*** Records Section Begins ***

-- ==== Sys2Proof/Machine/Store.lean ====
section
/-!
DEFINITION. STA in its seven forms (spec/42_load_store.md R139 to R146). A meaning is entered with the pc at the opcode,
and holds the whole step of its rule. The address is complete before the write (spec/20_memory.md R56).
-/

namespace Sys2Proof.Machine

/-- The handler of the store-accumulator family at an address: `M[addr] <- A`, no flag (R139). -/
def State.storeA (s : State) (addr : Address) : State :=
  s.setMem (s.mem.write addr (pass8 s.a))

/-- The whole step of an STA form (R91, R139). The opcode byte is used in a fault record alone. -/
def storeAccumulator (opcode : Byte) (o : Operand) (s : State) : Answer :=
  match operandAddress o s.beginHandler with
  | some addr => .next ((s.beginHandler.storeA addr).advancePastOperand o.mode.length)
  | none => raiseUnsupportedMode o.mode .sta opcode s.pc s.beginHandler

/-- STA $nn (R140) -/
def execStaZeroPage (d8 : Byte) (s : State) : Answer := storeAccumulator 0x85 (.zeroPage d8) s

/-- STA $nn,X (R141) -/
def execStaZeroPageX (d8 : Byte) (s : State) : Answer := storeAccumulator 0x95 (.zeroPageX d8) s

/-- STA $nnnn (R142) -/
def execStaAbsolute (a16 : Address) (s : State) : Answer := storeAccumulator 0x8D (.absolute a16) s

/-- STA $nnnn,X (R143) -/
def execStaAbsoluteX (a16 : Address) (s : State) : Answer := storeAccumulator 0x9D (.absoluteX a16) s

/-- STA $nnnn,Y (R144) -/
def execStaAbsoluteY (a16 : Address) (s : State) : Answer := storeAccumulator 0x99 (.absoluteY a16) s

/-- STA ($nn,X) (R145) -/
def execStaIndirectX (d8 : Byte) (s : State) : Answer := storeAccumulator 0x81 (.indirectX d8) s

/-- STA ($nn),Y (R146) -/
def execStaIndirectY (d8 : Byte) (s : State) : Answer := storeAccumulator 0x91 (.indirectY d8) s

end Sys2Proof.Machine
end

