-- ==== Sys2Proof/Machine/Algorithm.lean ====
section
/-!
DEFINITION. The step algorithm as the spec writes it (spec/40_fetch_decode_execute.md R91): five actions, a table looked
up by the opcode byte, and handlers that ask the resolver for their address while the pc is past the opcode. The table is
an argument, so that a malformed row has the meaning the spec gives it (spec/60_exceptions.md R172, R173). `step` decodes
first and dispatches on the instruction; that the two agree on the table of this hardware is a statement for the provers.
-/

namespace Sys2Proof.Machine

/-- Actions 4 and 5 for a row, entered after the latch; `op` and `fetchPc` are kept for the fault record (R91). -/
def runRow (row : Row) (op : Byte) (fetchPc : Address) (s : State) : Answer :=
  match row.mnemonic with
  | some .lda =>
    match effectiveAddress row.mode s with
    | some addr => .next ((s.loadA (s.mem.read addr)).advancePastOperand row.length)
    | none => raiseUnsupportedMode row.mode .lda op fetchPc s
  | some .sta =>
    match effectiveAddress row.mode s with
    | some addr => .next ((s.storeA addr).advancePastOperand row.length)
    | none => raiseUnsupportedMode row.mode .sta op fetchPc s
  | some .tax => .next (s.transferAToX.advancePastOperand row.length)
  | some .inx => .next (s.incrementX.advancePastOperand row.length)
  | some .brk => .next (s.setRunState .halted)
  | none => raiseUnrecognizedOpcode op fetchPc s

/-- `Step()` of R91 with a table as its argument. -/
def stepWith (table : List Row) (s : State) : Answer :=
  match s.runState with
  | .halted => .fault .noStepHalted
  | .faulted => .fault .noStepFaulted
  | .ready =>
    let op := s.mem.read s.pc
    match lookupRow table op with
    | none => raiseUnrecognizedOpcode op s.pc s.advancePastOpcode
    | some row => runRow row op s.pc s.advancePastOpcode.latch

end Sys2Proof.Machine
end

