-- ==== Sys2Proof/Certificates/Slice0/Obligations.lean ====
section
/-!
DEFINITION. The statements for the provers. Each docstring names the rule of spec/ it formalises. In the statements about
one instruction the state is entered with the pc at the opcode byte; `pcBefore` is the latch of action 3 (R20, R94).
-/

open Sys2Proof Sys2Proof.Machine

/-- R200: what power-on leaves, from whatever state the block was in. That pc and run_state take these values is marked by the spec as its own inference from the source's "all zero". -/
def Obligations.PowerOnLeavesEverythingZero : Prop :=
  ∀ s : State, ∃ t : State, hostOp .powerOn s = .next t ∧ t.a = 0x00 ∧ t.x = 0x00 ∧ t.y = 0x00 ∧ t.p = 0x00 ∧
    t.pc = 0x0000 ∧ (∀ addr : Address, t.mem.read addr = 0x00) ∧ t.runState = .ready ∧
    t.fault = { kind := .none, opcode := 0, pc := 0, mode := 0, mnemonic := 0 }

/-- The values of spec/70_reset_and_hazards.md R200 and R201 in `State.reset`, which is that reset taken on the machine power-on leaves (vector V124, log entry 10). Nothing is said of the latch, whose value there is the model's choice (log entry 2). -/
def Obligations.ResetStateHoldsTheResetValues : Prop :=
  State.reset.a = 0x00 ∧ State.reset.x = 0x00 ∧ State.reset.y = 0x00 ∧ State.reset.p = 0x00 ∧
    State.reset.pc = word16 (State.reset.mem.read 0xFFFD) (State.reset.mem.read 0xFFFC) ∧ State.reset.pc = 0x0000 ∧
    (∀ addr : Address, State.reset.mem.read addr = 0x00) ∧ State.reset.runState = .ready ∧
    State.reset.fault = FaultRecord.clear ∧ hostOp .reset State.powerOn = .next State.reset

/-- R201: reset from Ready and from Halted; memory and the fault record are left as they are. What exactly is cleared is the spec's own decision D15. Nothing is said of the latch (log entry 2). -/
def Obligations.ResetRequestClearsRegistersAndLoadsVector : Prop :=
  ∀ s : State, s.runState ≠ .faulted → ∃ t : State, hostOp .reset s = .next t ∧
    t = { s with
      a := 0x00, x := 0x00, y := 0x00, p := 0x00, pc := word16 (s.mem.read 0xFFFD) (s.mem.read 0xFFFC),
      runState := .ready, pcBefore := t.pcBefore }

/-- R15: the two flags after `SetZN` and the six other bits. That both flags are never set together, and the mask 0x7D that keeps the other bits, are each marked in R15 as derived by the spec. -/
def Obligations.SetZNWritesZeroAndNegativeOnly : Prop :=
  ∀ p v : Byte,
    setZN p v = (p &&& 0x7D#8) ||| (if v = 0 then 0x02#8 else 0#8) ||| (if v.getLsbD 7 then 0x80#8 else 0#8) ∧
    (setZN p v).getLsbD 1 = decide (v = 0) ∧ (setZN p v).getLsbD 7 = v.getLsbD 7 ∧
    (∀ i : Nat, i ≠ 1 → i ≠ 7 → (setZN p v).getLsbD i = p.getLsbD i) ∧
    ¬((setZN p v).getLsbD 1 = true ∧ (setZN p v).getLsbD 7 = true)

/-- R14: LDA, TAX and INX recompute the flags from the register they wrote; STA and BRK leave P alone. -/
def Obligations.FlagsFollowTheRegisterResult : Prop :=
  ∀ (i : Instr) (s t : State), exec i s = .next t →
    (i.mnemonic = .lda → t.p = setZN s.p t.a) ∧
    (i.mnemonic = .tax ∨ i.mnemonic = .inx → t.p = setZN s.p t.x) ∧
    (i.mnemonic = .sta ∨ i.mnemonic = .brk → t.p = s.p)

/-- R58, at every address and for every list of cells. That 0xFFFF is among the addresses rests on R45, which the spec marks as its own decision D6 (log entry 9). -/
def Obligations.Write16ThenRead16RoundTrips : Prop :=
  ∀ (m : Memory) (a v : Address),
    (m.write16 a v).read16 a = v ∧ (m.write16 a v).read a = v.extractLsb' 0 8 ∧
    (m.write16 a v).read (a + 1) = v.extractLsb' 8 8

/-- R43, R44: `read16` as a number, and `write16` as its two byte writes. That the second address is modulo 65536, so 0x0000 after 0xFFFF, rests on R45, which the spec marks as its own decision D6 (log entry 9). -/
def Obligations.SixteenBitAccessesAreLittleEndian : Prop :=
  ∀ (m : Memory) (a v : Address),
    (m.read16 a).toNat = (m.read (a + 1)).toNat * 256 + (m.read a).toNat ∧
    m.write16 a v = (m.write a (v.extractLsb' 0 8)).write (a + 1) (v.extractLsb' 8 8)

*** Records Section Ends ***

» What to produce
Return only the exact lines from the opening of the records through the line that contains "s.setMem (s.mem.write addr (pass8 s.a))", both included.

» Solution to this task
-- ==== Sys2Proof/Machine/Store.lean ====
section
/-!
DEFINITION. STA in its seven forms (spec/42_load_store.md R139 to R146). A meaning is entered with the pc at the opcode,
and holds the whole step of its rule. The address is complete before the write (spec/20_memory.md R56).
-/

namespace Sys2Proof.Machine

/-- The handler of the store-accumulator family at an address: `M[addr] <- A`, no flag (R139). -/
def State.storeA (s : State) (addr : Address) : State :=
  s.setMem (s.mem.write addr (pass8 s.a))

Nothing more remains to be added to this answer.